Em ano de pandemia, PIM fatura 14% a mais com R$ 111,6 bi e empregos caem 5%

Os empregos caíram, com 96,9 mil vagas diretas e indiretas. O balanço foi divulgado nesta segunda-feira, pela Suframa

Manaus – O Polo Industrial de Manaus (PIM) faturou R$ 119,68 bilhões, em 2020, alta de 14,2% sobre o ano anterior e o melhor resultado em seis anos. Em dólar, o montante somou US$ 22.81 bilhões, queda de 13,74%, diante da forte desvalorização do real. Já os empregos caíram 5,34% no ano da pandemia, com 96,9 mil vagas diretas e indiretas. O balanço foi divulgado nesta segunda-feira, 15, pela Superintendência da Zona Franca de Manaus (Suframa).

De acordo com os Indicadores Industrias da Suframa, os segmentos Eletroeletrônico (faturamento de R$ 29,47 bilhões e crescimento de 7,42%) e Bens de Informática do Polo Eletroeletrônico (faturamento de R$ 31,37 bilhões e crescimento de 14,42%) foram os maiores responsáveis pelo bom desempenho do PIM no período.
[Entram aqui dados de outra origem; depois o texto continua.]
-- ==== Sys2Proof/Tests/Slice0.lean ====
section
/-! SUPPORT. Tests of the model on small states: every check of well-formedness refuses an ill-formed term,
commands have the effect that the spec's tables and examples give, and the statements' hypotheses can be met. -/

namespace Sys2Proof.Machine

/-! ### Ill-formed terms are refused -/

theorem test_wrong_opcode_0 : ([.nop 0 0 0x01,
  .endList 0 0 0x00,
  .loop 0 0 0x01,
  .endloop 0 0 0x01,
  .skip 0 0 0x01,
  .brk 0 0 0x01,
  .setx 0 0 0x01,
  .alux 0 0 0x01,
  .tpost 0 0 0x01,
  .csnap 0 0 0x01] : List Instr).all (fun i => !wellFormed i) = true := by decide

theorem test_wrong_opcode_1 : ([.arrive 0 0 0x01,
  .wait 0 0 0x01,
  .signal 0 0 0x01,
  .claim 0 0 0x01,
  .fence 0 0 0x01,
  .sinit 0 0 0x01,
  .sfree 0 0 0x01,
  .mma 0 0 0x01,
  .mrd 0 0 0x01,
  .msd 0 0 0x01] : List Instr).all (fun i => !wellFormed i) = true := by decide

theorem test_wrong_opcode_2 : ([.mld 0 0 0x01,
  .mmove 0 0 0x01,
  .mrel 0 0 0x01,
  .vld 0 0 0x01,
  .vst 0 0 0x01,
  .vop 0 0 0x01,
  .vcvt 0 0 0x01,
  .vala 0 0 0x01,
  .vmove 0 0 0x01,
  .vrel 0 0 0x01] : List Instr).all (fun i => !wellFormed i) = true := by decide

theorem test_wrong_opcode_3 : ([.rred 0 0 0x01,
  .rnorm 0 0 0x01,
  .rnormb 0 0 0x01,
  .rsmax 0 0 0x01,
  .rsmaxb 0 0 0x01,
  .rspill 0 0 0x01,
  .rfill 0 0 0x01,
  .copy 0 0 0x01,
  .skewc 0 0 0x01,
  .tskewc 0 0 0x01] : List Instr).all (fun i => !wellFormed i) = true := by decide

theorem test_wrong_opcode_4 : ([.gather 0 0 0x01,
  .scatter 0 0 0x01,
  .mcast 0 0 0x01,
  .neighbour 0 0 0x01,
  .gcopy 0 0 0x01,
  .tload 0 0 0x01,
  .qcfg 0 0 0x01,
  .aprog 0 0 0x01,
  .put 0 0 0x01,
  .get 0 0 0x01] : List Instr).all (fun i => !wellFormed i) = true := by decide

theorem test_wrong_opcode_5 : ([.atomic 0 0 0x01,
  .rput 0 0 0x01,
  .dset 0 0 0x01,
  .dupd 0 0 0x01,
  .dnorm 0 0 0x01,
  .dread 0 0 0x01] : List Instr).all (fun i => !wellFormed i) = true := by decide

theorem test_wrong_length_0 : ([.hostClassCoreAccess 0 (.load 0 65), .hostClassCoreAccess 0 (.store 0 []),
  .slabAccess .row 0 63 (.read 2), .slabAccess .row 0 0 (.write []), .aliasWrite 0 true 0 [],
  .aliasWrite 0 false 0 (List.replicate 65 0), .clusterMemoryAccess 0 0 0 (.read 65), .ddrTraining [] [],
  .hostRequest 0 .bar0 0 (.read 0) false, .hostRequest 0 .bar0 0 (.write []) false] : List Instr).all
    (fun i => !wellFormed i) = true := by decide

theorem test_wrong_length_1 : ([.creditPeriodStart 0 0 [], .telemetrySample { power := 0, volt := 0, sensors := [] },
  .inputPowerOn [] 0, .registerWrite .pf 0 [], .registerWrite .pf 0 (List.replicate 65 0)] : List Instr).all
    (fun i => !wellFormed i) = true := by decide

/-- An ill-formed command faults and changes nothing. -/
theorem test_ill_formed_faults : (match exec (.setx 0 0 0x07) .reset with
  | .fault .illFormed => true
  | _ => false) = true := by decide

/-- No row of the table has bits. -/
theorem test_no_word_decodes : decodeTableWord 8 0 = none ∧ decodeTableWord 256 0x06 = none := by decide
Os dois polos detêm a maior parcela de contribuição no faturamento global do PIM, com participações de 24,63% e 26,25%, respectivamente.
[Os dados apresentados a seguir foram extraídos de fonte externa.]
-- ==== Sys2Proof/Machine/Driver.lean ====
section
/-! DEFINITION. The cipher driver (44_cipher_driver.md): the functions of R99 to R101, the issue of ENC and DEC
(R104) and the five steps of the sequencer (R105 to R109). -/

namespace Sys2Proof.Machine

/-- `swapHalves(v) = v(5..8) ‖ v(1..4)` (R99). -/
def swapHalves (v : Vec 8) : Vec 8 := rightBlock v ++ leftBlock v

/-- The structure both directions share, with the subkey of each round: IP, round, swap, round, IP⁻¹, no
swap after the second round (R100, R101). -/
def cipher (T : Tables) (block ka kb : Vec 8) : Vec 8 :=
  permute T.ipInv (roundFunction T (swapHalves (roundFunction T (permute T.ip block) ka)) kb)

/-- `encryptBlock(p, K1, K2)`: K1 in the first round, K2 in the second (R100). -/
def encryptBlock (T : Tables) (p k1 k2 : Vec 8) : Vec 8 := cipher T p k1 k2

/-- `decryptBlock(c, K1, K2)`: the same with "subkey order reversed" (R101). -/
def decryptBlock (T : Tables) (c k1 k2 : Vec 8) : Vec 8 := cipher T c k2 k1

/-- Issue of ENC or DEC: `REQ <- w`, `W <- block`, `PH <- InitialPermutation`; `RSP` is not written (R104). -/
def issueBlock (req : Word) (e : Engine) : Engine :=
  { e with ph := .initialPermutation, req := req, w := blockField req }

/-- ENC: the issue step; the five engine steps follow by themselves (R113, R104). -/
def execEnc (block k1 k2 : Vec 8) (s : State) : Host.Outcome State Fault Refusal :=
  accept (issueBlock (encode (.enc block k1 k2))) s

/-- DEC: the issue step, K1 and K2 in the same places as for ENC (R114, R104). -/
def execDec (block k1 k2 : Vec 8) (s : State) : Host.Outcome State Fault Refusal :=
  accept (issueBlock (encode (.dec block k1 k2))) s

/-- InitialPermutation step: `W <- permute(IP, W); PH <- Round1` (R105). -/
def initialPermutationStep (T : Tables) (e : Engine) : Engine := { e with ph := .round1, w := permute T.ip e.w }

/-- Round1 step: `W <- roundFunction(W, ka); PH <- Swap` (R106). -/
def round1Step (T : Tables) (e : Engine) : Engine :=
  { e with ph := .swap, w := roundFunction T e.w (round1Key e.req) }

/-- Swap step: `W <- swapHalves(W); PH <- Round2` (R107). -/
def swapStep (e : Engine) : Engine := { e with ph := .round2, w := swapHalves e.w }

/-- Round2 step: `W <- roundFunction(W, kb); PH <- FinalPermutation` (R108). -/
def round2Step (T : Tables) (e : Engine) : Engine :=
  { e with ph := .finalPermutation, w := roundFunction T e.w (round2Key e.req) }

/-- FinalPermutation step: `r = permute(IPinv, W); W <- r; respond(OK, zext_16(fld(r)))` (R109). -/
def finalPermutationStep (T : Tables) (e : Engine) : Engine :=
  respond statOk (resultData (permute T.ipInv e.w)) { e with w := permute T.ipInv e.w }

/-- The engine's own step: one is enabled at each middle value of `PH` and none at `Start` and `Done`,
where the engine waits (R27, R130, R137). -/
def engineStep (T : Tables) (e : Engine) : Engine :=
  match e.ph with
  | .start => e
  | .initialPermutation => initialPermutationStep T e
  | .round1 => round1Step T e
  | .swap => swapStep e
  | .round2 => round2Step T e
  | .finalPermutation => finalPermutationStep T e
  | .done => e

end Sys2Proof.Machine
end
Outros segmentos que também se destacaram foram os subsetores Químico (faturamento de R$ 10,02 bilhões e crescimento de 6,39%), Metalúrgico (faturamento de R$ 9,65 bilhões e crescimento de 19,77%), Termoplástico (faturamento de R$ 8,81 bilhões e crescimento de 28,02%), Mecânico (faturamento de R$ 7,88 bilhões e crescimento de 19,33%) e de Isqueiros, Canetas e Barbeadores Descartáveis (faturamento de R$ 2,4 bilhões e crescimento de 2,89%).

O Polo Industrial de Manaus (PIM) faturou R$ 119,68 bilhões, em 2020 (Foto: Sandro Pereira)
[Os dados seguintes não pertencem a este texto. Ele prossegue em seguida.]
/-- R68: cyclic rotation, for any length and any amount. -/
def Obligations.RotateLeftIsCyclic : Prop :=
  ∀ L (v : Vec L),
    (∀ n i, 1 ≤ i → i ≤ L → bit (rotateLeft v n) i = bit v ((i - 1 + n) % L + 1)) ∧
    rotateLeft v 0 = v ∧ rotateLeft v L = v ∧
    (∀ a b, rotateLeft (rotateLeft v a) b = rotateLeft v (a + b)) ∧
    (1 ≤ L → bit (rotateLeft v 1) L = bit v 1) ∧
    rotateLeft 0b10000#5 1 = 0b00001#5 ∧ rotateLeft 0b00001#5 2 = 0b00100#5 ∧ rotateLeft 0b01100#5 1 = 0b11000#5

/-- R69: element-wise exclusive-or and its laws. -/
def Obligations.XorBitsLaws : Prop :=
  ∀ n (a b : Vec n),
    (∀ i, bit (xorBits a b) i = (bit a i != bit b i)) ∧ xorBits a a = 0 ∧ xorBits (xorBits a b) b = a ∧
    xorBits a b = xorBits b a ∧
    xorBits 0b11101011#8 0b10100100#8 = 0b01001111#8 ∧ xorBits 0b1111#4 0b0101#4 = 0b1010#4

/-- R82, R83: the row is 2·x(1) + x(4), the column 2·x(2) + x(3), both 0 to 3, and the result is the entry there,
on any accepted S-box. -/
def Obligations.SubstituteReadsRowAndColumn : Prop :=
  ∀ (S : SBox) (x : Vec 4),
    ∃ row col, row = 2 * (bit x 1).toNat + (bit x 4).toNat ∧ col = 2 * (bit x 2).toNat + (bit x 3).toNat ∧
      row < 4 ∧ col < 4 ∧ ∃ entries t, S.rows[row]? = some entries ∧ entries[col]? = some t ∧ t ≤ 3 ∧
        (substitute x S).toNat = t ∧ bit (substitute x S) 1 = decide (t / 2 = 1) ∧
        bit (substitute x S) 2 = decide (t % 2 = 1)

/-- R60, R79, R118: a `TABLES` argument runs iff it meets the invariants; any other is refused by name. -/
def Obligations.BadTablesAreRefused : Prop :=
  ∀ r,
    (TablesMeetInvariants r → ∃ T, configure r = some T ∧ T.p10.entries = r.p10 ∧ T.p8.entries = r.p8 ∧
      T.ip.entries = r.ip ∧ T.ipInv.entries = r.ipInv ∧ T.ep.entries = r.ep ∧ T.p4.entries = r.p4 ∧
      T.s0.rows = r.s0 ∧ T.s1.rows = r.s1 ∧ ∀ s, configuredStep r s = stepWith T s) ∧
    (¬ TablesMeetInvariants r → ∀ s, configuredStep r s = .refused .tablesRefused)

/-- R6, R67: the default tables are accepted, and this machine is the one they configure. -/
def Obligations.DefaultTablesConfigureThisMachine : Prop :=
  configure standardTables = some tables ∧ ∀ s, configuredStep standardTables s = step s

/-- R41, R45: decoding the word of an instruction gives the instruction back, with every operand at every
value. -/
def Obligations.DecodeAfterEncode : Prop := ∀ i, decode (encode i) = .ok i

/-- R45, R47: every word the decoder accepts is the word of the instruction it reads: no bit is ignored. -/
def Obligations.EncodeAfterDecode : Prop := ∀ w i, decode w = .ok i → encode i = w

/-- R49: a DERIVE response drops into an ENC or DEC request. -/
def Obligations.DeriveResponseFitsBlockRequest : Prop :=
  ∀ block (ks : Vec 8 × Vec 8),
    requestFromDerive .enc block (subkeyData ks) = encode (.enc block ks.1 ks.2) ∧
    requestFromDerive .dec block (subkeyData ks) = encode (.dec block ks.1 ks.2) ∧
    (requestFromDerive .enc block (subkeyData ks)).toNat =
      2 * 2 ^ 28 + block.toNat * 2 ^ 16 + (subkeyData ks).toNat ∧
    (requestFromDerive .dec block (subkeyData ks)).toNat =
      3 * 2 ^ 28 + block.toNat * 2 ^ 16 + (subkeyData ks).toNat

/-- R10: position i of a vector of length n is bit n - i of its field. -/
def Obligations.PositionOneIsMostSignificant : Prop :=
  ∀ n (v : Vec n) i, 1 ≤ i → i ≤ n → bit v i = v.getLsbD (n - i)

/-- R53, R31: the assembler refuses exactly the ill-formed lines, and emits only words the engine executes; the
operands of the instruction are the vectors its literals spell, position 1 leftmost, in the order block, K1, K2;
a `.word` line is its raw word. The cut of a line into tokens is the model's choice (notes/assumptions/15.md). -/
def Obligations.AssemblerEmitsLegalWords : Prop :=
  (∀ op operands,
    ((assembleLine (.request op operands)).isSome = (AsmLine.request op operands).wf) ∧
    ∀ ws, assembleLine (.request op operands) = some ws →
      ∃ i, ws = [encode i] ∧ i.op = op ∧ operands = operandLiterals i ∧ decode (encode i) = .ok i) ∧
  (∀ i, assembleLine (.request i.op (operandLiterals i)) = some [encode i]) ∧
  (∀ n (v : Vec n), (renderBits v).length = n ∧
    ∀ i, 1 ≤ i → i ≤ n → (renderBits v)[i - 1]? = some (if bit v i then '1' else '0')) ∧
  (∀ n cs, ((parseBits n cs).isSome = literalOk n cs) ∧
    ∀ v, parseBits n cs = some v → ∀ i, 1 ≤ i → i ≤ n → (bit v i = true ↔ cs[i - 1]? = some '1')) ∧
  ∀ w, assembleLine (.word w) = some [w]

/-- R54, R55: the macros give the source's two-argument functions through the port. How their requests are
scheduled is the model's choice (notes/assumptions/17.md). -/
def Obligations.MacrosEncryptAndDecrypt : Prop :=
  ∀ key block s, s.engine.ph = .start →
    (∃ t, t.engine.ph = .start ∧
      encryptRequests key block s =
        some ({ stat := 0#2, data := zext16 (encryptBlock tables block (deriveSubkeys tables key).1
          (deriveSubkeys tables key).2).toNat }, t)) ∧
    ∃ t, t.engine.ph = .start ∧
      decryptRequests key block s =
        some ({ stat := 0#2, data := zext16 (decryptBlock tables block (deriveSubkeys tables key).1
          (deriveSubkeys tables key).2).toNat }, t)

/-- R56: the text protocol on any two literals: refused unless both are well formed; marker `E` encrypts, any
other marker decrypts. How the requests are scheduled is the model's choice (notes/assumptions/17.md). -/
def Obligations.TextProtocolFollowsTheMarker : Prop :=
  ∀ marker s, s.engine.ph = .start →
    (∀ key block : List Char, ¬ (literalOk 10 key = true ∧ literalOk 8 block = true) →
      textProtocol marker key block s = none) ∧
    ∀ (key : Vec 10) (block : Vec 8),
      textProtocol marker (renderBits key) (renderBits block) s =
        some (renderBits (if marker = ['E'] then
            encryptBlock tables block (deriveSubkeys tables key).1 (deriveSubkeys tables key).2
          else decryptBlock tables block (deriveSubkeys tables key).1 (deriveSubkeys tables key).2))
De acordo com o superintendente da Suframa, Algacir Polsin, o Polo conseguiu superar as imensas dificuldades ocasionadas pela pandemia, particularmente no primeiro semestre, e fechar o ano com seus melhores resultados de empregos e faturamento dos últimos anos.

Polsin comentou, ainda, a publicação, no último 10 de março, dos dados da Pesquisa Industrial Mensal de Produção Física (PIM-PF) do Instituto Brasileiro de Geografia e Estatísica (IBGE), que apontaram queda na produção física da indústria amazonense em janeiro de 2021. “Embora precisemos analisar ainda mais profundamente esses indicadores, verificamos que setores como os de fabricação de bebidas e de produtos de borracha e material plástico, os quais fazem parte da indústria incentiva da Zona Franca de Manaus, foram destaques de crescimento na produção, da ordem de 10,1% e 15,7%, respectivamente”, disse

Produtos

Entre os produtos que tiveram aquecimento das linhas em 2020, destacam-se, principalmente, os telefones celulares, cuja fabricação de 14,6 milhões de unidades representou crescimento de 2,6% na comparação com o volume fabricado no período de janeiro a dezembro de 2019. Condicionadores de ar do tipo split system, com 5,2 milhões fabricados e crescimento de 7,93%, e condicionadores de ar de janela, com 452,8 mil itens e crescimento de 6,49%, também tiveram bom desempenho de produção.

Outros produtos que se destacaram no período incluíram rádios e aparelhos reprodutores e gravadores de áudio (Mp3/mp4 e toca disco digital a laser), com 394,3 mil unidades e crescimento de 11,47%; home theaters, com 62,4 mil e crescimento de 81,55%; microcomputadores portáteis, com 673,2 mil unidades fabricadas e crescimento de 78,44%; aparelhos de barbear, com 1,8 milhão e crescimento de 16,50%; e discos digitais a laser gravado (blu-rays, com 9 milhões e crescimento de 109,84%.

O produto com maior crescimento de produção no ano de 2020 foi o tablet PC, com pouco mais de 1 milhão de unidades fabricadas e aumento de 126,31%.

Empregos

O PIM registrou, em dezembro de 2020, o total de 96.934 trabalhadores, entre efetivos, temporários e terceirizados, o que representa uma queda de 5,34% ante novembro de 2020 (102.407 trabalhadores), mas um crescimento de 5,91% na comparação com dezembro de 2019 (91.520 trabalhadores). Com os resultados contabilizados ao final de dezembro, o PIM fechou 2020 com uma média mensal de 94.046 empregos, o que representa sua melhor média mensal de mão de obra empregada dos últimos cinco anos.